Dataroots, a Talan company, and Talan supports organisations in building secure, interoperable, and trusted agentic systems — enabling them to fully harness the potential of autonomous, intelligent agents.
From AI Origins to Agents
AI Origins
Artificial Intelligence (AI) originally meant “anything that resembles human thinking”. Machine Learning (ML) focuses on finding data-driven statistical patterns. Generative AI (GenAI) technically means “AI that generates ‘something’”, and dates back at least as far as 2014 with Generative Adversarial Networks [1], popularly used to generate images. Large Language Models (LLMs) refer to models that can predict the next word in a sentence, after having analyzed massive datasets from the internet [2], significantly boosting the popularity of Generative AI.
The LLM architecture was first published in 2017 [3], but really “exploded” with the release of ChatGPT, in 2022 [4], bringing a simple interface to consumers around the world. Nowadays, the term “AI” is often (imprecisely) used as a synonym for Generative AI. For the remainder of this article, “AI” will be used interchangeably to GenAI (and specifically LLMs), unless otherwise specified. Definitions are important.
Generative AI
In the years since the release of ChatGPT, GenAI has been rapidly evolving. We can generally split LLMs into “regular/baseline” and “reasoning/thinking” models. Baseline models answer directly. Reasoning models may generate intermediate “scratchpad” steps (often hidden, sometimes referred to as “chain-of-thought" or “self-reflection") and use them to refine the final answer - akin to thinking out loud. Empirical results showed that reasoning models produce better results when it comes to reducing hallucinations [5].
Something as simple as counting the “R”s in “strawberry” may be a challenge for baseline models and better suited for reasoning ones [6]. On the other hand, you may observe that reasoning models are biased towards complex solutions, which prove unsuitable for simple tasks. In other words, reasoning models often “overthink” - even when counting letters correctly [7]. Selecting the right model for the right task becomes an increasingly important.
![Simple schematic of DeepSeek-R1 “Thinking” [8]](https://cellar-c2.services.clever-cloud.com/static.talan.com/s3fs-public/inline-images/1_1.png)
Some argue that the emergence of reasoning models is a clear signal that the capabilities of LLM architectures are reaching their full “intelligence” potential [9]. Whether through empirical results or subjective feeling, the pace of improvement as each model is released seems to slow down. And reasoning models were a result of looking for alternatives to the lack of fresh training data available. Nonetheless, models continue to advance.
LLMs continue to evolve in terms of capabilities. One pattern is to conform the output of the LLMs to a structured format. For example, to the question “which of my orders were not delivered on time?”, one would probably expect a list of delayed orders, where each item includes the seller, the product, quantity, ordered date and delivered date. While somewhat obvious, LLMs may struggle with this question, as they were designed to predict the next words and characters. That's where structured outputs come in. In practice, models predict the next characters as raw text, and then we use different tools to parse this text and see if it corresponds to format that we expect (in other words, we validate the output) [10]. This provides strong guarantees that the outcome corresponds to what we expect – that is, “dates” are actual dates (in the past), that “quantity” is an actual number, and so forth.

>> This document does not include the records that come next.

/-- RESET_RELEASE (R559, R561 to R563, R590): the power-on monitor must have released at the three rails; the straps are sampled and the boot ROM starts: it identifies the flash (none where
no supported device answers), reads the boot control blocks, refills the event log, logs a lost backup supply, enters UART recovery where its strap
asks for it, and else chooses and verifies the candidate slot. The VDDIO_B bank senses its supply, in mV, and sets its input
thresholds (rule R587); between the two ranges they are free. -/
def execResetRelease (straps : BitVec 4) (rails : List Nat) (vddiob : Nat) (flash : Option Word) (s0 : State) : Out :=
  let s := s0.rails rails
  .next (if !s0.inReset then s0
  else if s.por ≠ 0 then s
  else
    let io := if vddiob ≤ 1890 then false else if 3135 ≤ vddiob then true else s.free 1 == 1
    let s0 := ({ s.bump with inReset := false, io33 := io, boot := { s.boot with count := s.boot.count + 1, rom := true, relEl := s.el } } : State).setReg
      0x000 0x050 (BitVec.ofNat 32 straps.toNat)
    let s1 := (List.range 3).foldl State.uartLevels s0
    let s2 := if straps.getLsbD 0 then ringCtls.foldl (fun s e => s.setRf e.1 e.2 1 1 1) s1 else s1
    let v := max 750 s.floorMv
    let s3 := ((s2.modAssay fun a => { a with setMv := v, ackMv := v }).drawNonce).modCore 8 fun c => { c with st := .run }
    let s4 : State := match flash with
      | none => s3
      | some id =>
        let s5 := (s3.modUpd fun u => { u with flashId := id.toNat }).readBcb
        ((s5.setSlot 0 (s5.slotInfo 0)).setSlot 1 (s5.slotInfo 1)).refillLog
    let s5 := if s4.bk.lostLog then ((s4.modBk fun b => { b with lostLog := false }).logOwn 0x22 0 0).raise 0x0C5 16 else s4
    if straps.getLsbD 3 && s.fuse 938 938 == 0 then s5.setSvc 5
    else if flash.isNone then s5.noImage else s5.chooseSlot)

/-! ## Anneal (rules R565 to R570) -/

/-- A byte of retention memory. -/
def State.retByte (s : State) (a : Nat) : Byte := BitVec.ofNat 8 ((s.retRow (a / 8)).toNat / 2 ^ (8 * (a % 8)))

/-- Bytes of retention memory. -/
def State.retBytes (s : State) (a n : Nat) : List Byte := (List.range n).map fun i => s.retByte (a + i)

/-- Retention memory holds a valid Anneal block. -/
def State.annealBlock (s : State) : Bool :=
  bytesNum (s.retBytes 0x300 4) 0 4 == 0x4C414E4E && crc32 (s.retBytes 0x300 0xFC) == bytesNum (s.retBytes 0x3FC 4) 0 4

/-- A page still holds its reset values, and is not locked: a locked page is never armed (rule R73). -/
def State.pageFresh (s : State) (p : Nat) : Bool :=
  !s.locked p && !((s.regs ++ s.shadow).any fun e => e.1 / 0x1000 == p && (shadowSlots p).any fun x => x.1 == e.1)

/-- The block programs LANE0 and FEC0 (rule R566): its table goes to exchange memory from word 0xF800, and both pages are
armed as one group, with EN of FEC0 set (rule R212). -/
def State.annealProgram (s : State) : State :=
  if !(s.annealBlock && s.pageFresh 0x010 && s.pageFresh 0x020) then s
  else
    let b := fun (a : Nat) => (s.retByte a).toNat
    let slot0 := b 0x306
    let len := bytesNum (s.retBytes 0x310 8) 6 2
    let s1 := s.putExBytes 0xF800 0 (s.retBytes 0x310 (min len 236))
    let s2 := (((s1.setShad 0x010 0x040 (BitVec.ofNat 32 (b 0x305))).setShad 0x010 0x048 1).setShad 0x010 0x04C
      (setFld (s.shad 0x010 0x04C) 7 0 slot0)).setShad 0x010 0x044 (BitVec.ofNat 32 (bytesNum (s.retBytes 0x308 4) 0 4))
    let s3 := s2.setShad 0x010 (0x068 + 4 * (slot0 / 32)) (BitVec.ofNat 32 (bytesNum (s.retBytes 0x30C 4) 0 4))
    let s4 := ((s3.setShad 0x020 0x044 0xF800).setShad 0x020 0x048 (setFld (s.shad 0x020 0x048) 5 0 (b 0x307))).setShad 0x020 0x00C
      (setFld (s.shad 0x020 0x00C) 0 0 1)
    let s5 := (s4.setRf 0x010 0x02C 0 0 1).setRf 0x020 0x02C 0 0 1
    { s5 with goCnt := s5.goCnt + 1, grp := s5.grp ++ [(0x010, s5.goCnt + 1), (0x020, s5.goCnt + 1)] }

/-- The Anneal service starts (rules R563, R565, R570): its base booking, CASAK0, the record of its NMEA output but in UART
recovery or without a valid slot, and the block of rule R566. -/
def State.annealStart (s : State) : State :=
  let rec_ := s.svc == 5 || s.boot.noSlot.isSome
  let s1 := ((if s.svc == 5 then s else s.setSvc 2).book 3 400000 (.sys 0) 0).startCore 0
  let s2 : State := if rec_ then s1 else { s1.book 5 1 (.sys 2) 0 with boot := { s1.boot with nmea := true } }
  s2.annealProgram

/-- A target of CASAK0 or CASAK-M, which handover loads; the others load before it (rules R535, R563). -/
def lateTarget (t : Nat) : Bool := t == 0x00 || t == 0x10 || t == 0x20 || decide (0x40 ≤ t)

/-- Boot step 6 (R563): with a slot chosen, the segments of CASAK1 to CASAK5 and measurement RAM load, and those cores start at
vector 0. In UART recovery, or before the time base has locked, nothing is loaded. -/
def State.loadRest (s : State) : State :=
  match s.boot.slot with
  | none => s
  | some i =>
    if s.svc == 5 || !s.tb.everLocked then s
    else ([1, 2, 3, 4, 5] : List Nat).foldl State.startCore (s.loadImage i fun t => !lateTarget t)

/-- The end of a retry: the slot found, with boot step 6, or the time of the next retry. -/
def retryImage (now : Nat) (r : Option Nat × State) : State :=
  match r with
  | (none, s) => { s with boot := { s.boot with noSlot := some now } }
  | (some i, s) => (({ s with boot := { s.boot with noSlot := none, slot := some i } } : State).modUpd fun u => { u with running := i }).loadRest

/-- SLOT_RETRY (R539): both slots are tried again. -/
def execSlotRetry (dt : Nat) (s0 : State) : Out :=
  let s := s0.after dt
  .next (match s.boot.noSlot with
  | none => s
  | some t =>
    if !s.assayServes || s.svc == 5 || decide (s.el < t + ofNs 10000000000) then s
    else retryImage s.el (s.tryImages s.upd.active))

/-- PLL_LOCK (R362, R563): the first lock seeds the time base from a valid real-time clock and starts heat 0, which ends at
the first whole millisecond at least 0.5 ms later; the boot ROM writes its BOOT record, starts Anneal, and loads what does not wait for handover. -/
def execPllLock (dt : Nat) (s : State) : Out :=
  let s0 := s.after dt
  .next <|
    if s0.inReset || s0.tb.pllLock then s0
    else if s0.tb.everLocked then { s0 with tb := { s0.tb with pllLock := true, lockEl := s0.el } }
    else
      let seed : Nat := if s0.bk.rtcValid then ofNs (roundFree (((s0.rtcTicks * 1000000000 : Nat) : Rat) / 32768)).toNat else 0
      let s1 : State := { s0 with tb := { s0.tb with
          pllLock := true, everLocked := true, lockEl := s0.el, now := seed, seeded := s0.bk.rtcValid,
          hStart := seed, hEnd := firstMs (seed + msUnits / 2) } }
      if s1.boot.rom then
        let ver := match s1.boot.slot with | some i => (s1.slot i).version | none => 0
        ((({ s1 with boot := { s1.boot with rom := false } } : State)).logOwn 0x01 (s1.boot.count % 65536) (BitVec.ofNat 32 ver)).annealStart.loadRest
      else s1

/-- Anneal runs. -/
def State.annealing (s : State) : Bool := s.running && s.tb.everLocked && (s.svc == 2 || s.svc == 5)

/-- Retention memory holds a valid position, time and almanac (rules R551, R567). -/
def State.retUsable (s : State) : Bool :=
  s.bk.retValid && s.bk.rtcValid && s.retByte 0x01E != 0 && (s.retBytes 0x030 704).any (· != 0)

/-- Parameters of an Anneal channel (rules R565, R567): 5 taps at half-chip spacing, aided over the whole code and ±5 kHz. -/
def State.annealPrm (s : State) (code prn stream : Nat) : ChanPrm :=
  { s.defPrm code prn stream 5 31 0 0 with
    aided := true, codeUnc := ((sigOf code).map (·.len)).getD 0, doppUnc := 50000 }

/-- ANNEAL_CHANNELS (R567): the satellites predicted in view where retention memory allows it (`view`, signals 0x01 and 0x20),
else GPS PRN 1 to 24 and Galileo PRN 1 to 24; only signals that fit the stream of LANE0's slot 0 are used. -/
def execAnnealChannels (view : List (Nat × Nat)) (s : State) : Out :=
  .next (if !s.annealing || s.boot.made || (s.lane 0).st != .qualified || (s.fec 0).st != .ready
      || !(s.reg 0x010 0x048).getLsbD 0 then s
  else
    let all := if s.retUsable then ((view.filter fun x => (x.1 == 0x01 || x.1 == 0x20) && prnOk x.1 x.2).dedup).take 48
      else ((List.range 24).map fun i => (0x01, i + 1)) ++ (List.range 24).map fun i => (0x20, i + 1)
    let st := s.rf 0x010 0x04C 4 0
    let l := all.filter fun x => s.fits x.1 x.2 st
    let s1 := l.foldl (fun s x => match s.makeChan (s.annealPrm x.1 x.2 st) 15 false 0 with
      | (_, some i, t) => t.modChan i fun c => { c with tryEl := s.el }
      | (_, none, t) => t) s
    { s1 with boot := { s1.boot with made := true, tried := l } })

/-- ANNEAL_RETRY (R567): a channel that has not locked within 10 s restarts on the next untried PRN of its signal; once all
were tried they are taken from the first again. -/
def execAnnealRetry (idx : Fin 8192) (dt : Nat) (s0 : State) : Out :=
  let s := s0.after dt
  let i := idx.val
  let c := s.chan i
  .next (if !s.annealing || !s.hasChan i || (s.ent i).cls != 15 || c.lockedOnce || decide (s.el < c.tryEl + ofNs 10000000000) then s
  else
    let code := c.prm.signal
    let fresh := fun (l : List (Nat × Nat)) => (List.range 256).find? fun p => prnOk code p && !l.contains (code, p)
    let tried := if (fresh s.boot.tried).isSome then s.boot.tried else s.boot.tried.filter fun x => x.1 != code
    let prn := (fresh tried).getD c.prm.prn
    let s1 : State := { s with boot := { s.boot with tried := tried ++ [(code, prn)] } }
    (s1.modChan i fun c => { c with prm := s.annealPrm code prn c.prm.stream, tryEl := s.el, st := .created }).pullIn i true)

/-- An ANNEAL entry becomes a CHAN entry (rules R118, R568, R569). -/
def State.handChan (s : State) (i : Nat) : State :=
  let e := s.ent i
  ((s.setEnt i { e with cls := 1, gen := if e.gen ≥ 32767 then 1 else e.gen + 1, sys := false, host := false }).chown
    (.sys (1000 + i)) (.entry i)).modChan i fun c => { c with prm := { c.prm with aided := false } }

/-- HANDOVER (R563, R568): at a heat boundary after CASAK1 to CASAK5 report ready. CASAK0's segments, and CASAK-M's
(log entry 62), load and CASAK0 starts. -/
def execHandover (s : State) : Out :=
  .next (match s.boot.slot with
  | none => s
  | some slot =>
    if !(s.running && s.svc == 2 && s.atBoundary) then s
    else
      let ids := (s.cmd.ents.filter fun e => e.2.cls == 15 && e.2.st == .live).map (·.1)
      let s1 := ids.foldl State.handChan s
      let s2 := ((s1.releaseAll (.sys 0)).book 3 1200000 (.sys 1) 0).loadImage slot lateTarget
      ((s2.startCore 0).setSvc 3).setRf 0x000 0x054 3 3 slot)

/-- The system NMEA output of a boundary (rules R565, R568, R570): the sentences of the second leave UART0 until a first
SUBSCRIBE naming UART0 applies, which frees its record. -/
def State.systemNmea (s : State) (text : List Byte) : State :=
  if !s.boot.nmea || s.svc == 5 || s.boot.noSlot.isSome then s
  else if s.subs.any fun e => subDest e.2.words == 2 && e.2.attached then
    ({ s with boot := { s.boot with nmea := false } } : State).releaseAll (.sys 2)
  else if text.isEmpty || s.svc == 4 || !s.uartRoom 0 text.length then s else s.uartPush 0 text

/-! ## The quench (rules R573, R574) -/

/-- Opcodes that create an object. -/
def opCreates (op : Nat) : Bool :=
  op == 0x0201 || op == 0x0301 || op == 0x0401 || op == 0x0501 || op == 0x0601 || op == 0x0701 || op == 0x0801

LLMs can also “call tools” - arbitrary code that is provided by the developer (via Python functions or in another programming language). In practice, when you ask a question, you may also provide a list of functions that are available to the model. Each function should be descriptive on what it does, what it expects as an input and what it returns as an output. With that the model can “decide” to request tool calls to the user depending on the conversation context.

The developer executes the function calls and returns the results back (together with the conversation history). The question “what’s the weather in Paris?” would likely trigger the request “get_weather(‘Paris’)”. Interestingly, if we had asked “is it warmer in Brussels than in Paris?”, the model would (probably) “plan” two different function calls in parallel: “get_weather(‘Paris’)” and “get_weather(‘Brussels’)”. More than that, with the question “what’s the weather in the capital of France?” (with an additional “get_capital” function), the model would “know” to first request “get_capital(‘France’)” and later use the newly found information (Paris) to request “get_weather(‘Paris’)”. Simple pattern, but big implications: the model can plan, parallelize, and chain tool calls to solve complex tasks.
Agentic AI
With these functionalities, we have the foundation of Agentic AI. There are many different ways to define Agentic AI, but it can be generally referred to systems designed to operate autonomously, making decisions and taking actions to achieve a specific goal without constant human intervention. These systems often employ autonomy (agency), planning, reasoning, and learning capabilities to adapt to new situations and improve their performance over time.
Most of these properties are emergent of today’s LLMs (“natural” traits we observe as models scale in size). Meaning that given the right context (conversation history, prompts and tools) models already demonstrate many of these properties. From a developer point of view, the main difference is that Agentic systems do not have well defined end states. Agents are built by allowing LLMs to operate in an environment in a loop, with access to different tools, and allowing the system itself to determine when the task has been completed. In other words, “agents are models using tools in a loop” [12].

It’s important to note that the developer standpoint and the consumer standpoint are definitely related but may not necessarily mean the same thing. That is because agentic properties can also be achieved by establishing well defined workflows, in an “if-else-tree-style" fashion, with each response we can trigger another pre-defined reaction. Agentic experiences are different from agentic design patterns: one focuses on user experience, the other on system autonomy. One could build a travel planner agent by meticulously identifying question intents, determining states, links between these states and outputting pre-determined answers (i.e.: workflows with agentic experience), or by simply providing detailed prompts and tools without any state management (i.e.: agentic design pattern).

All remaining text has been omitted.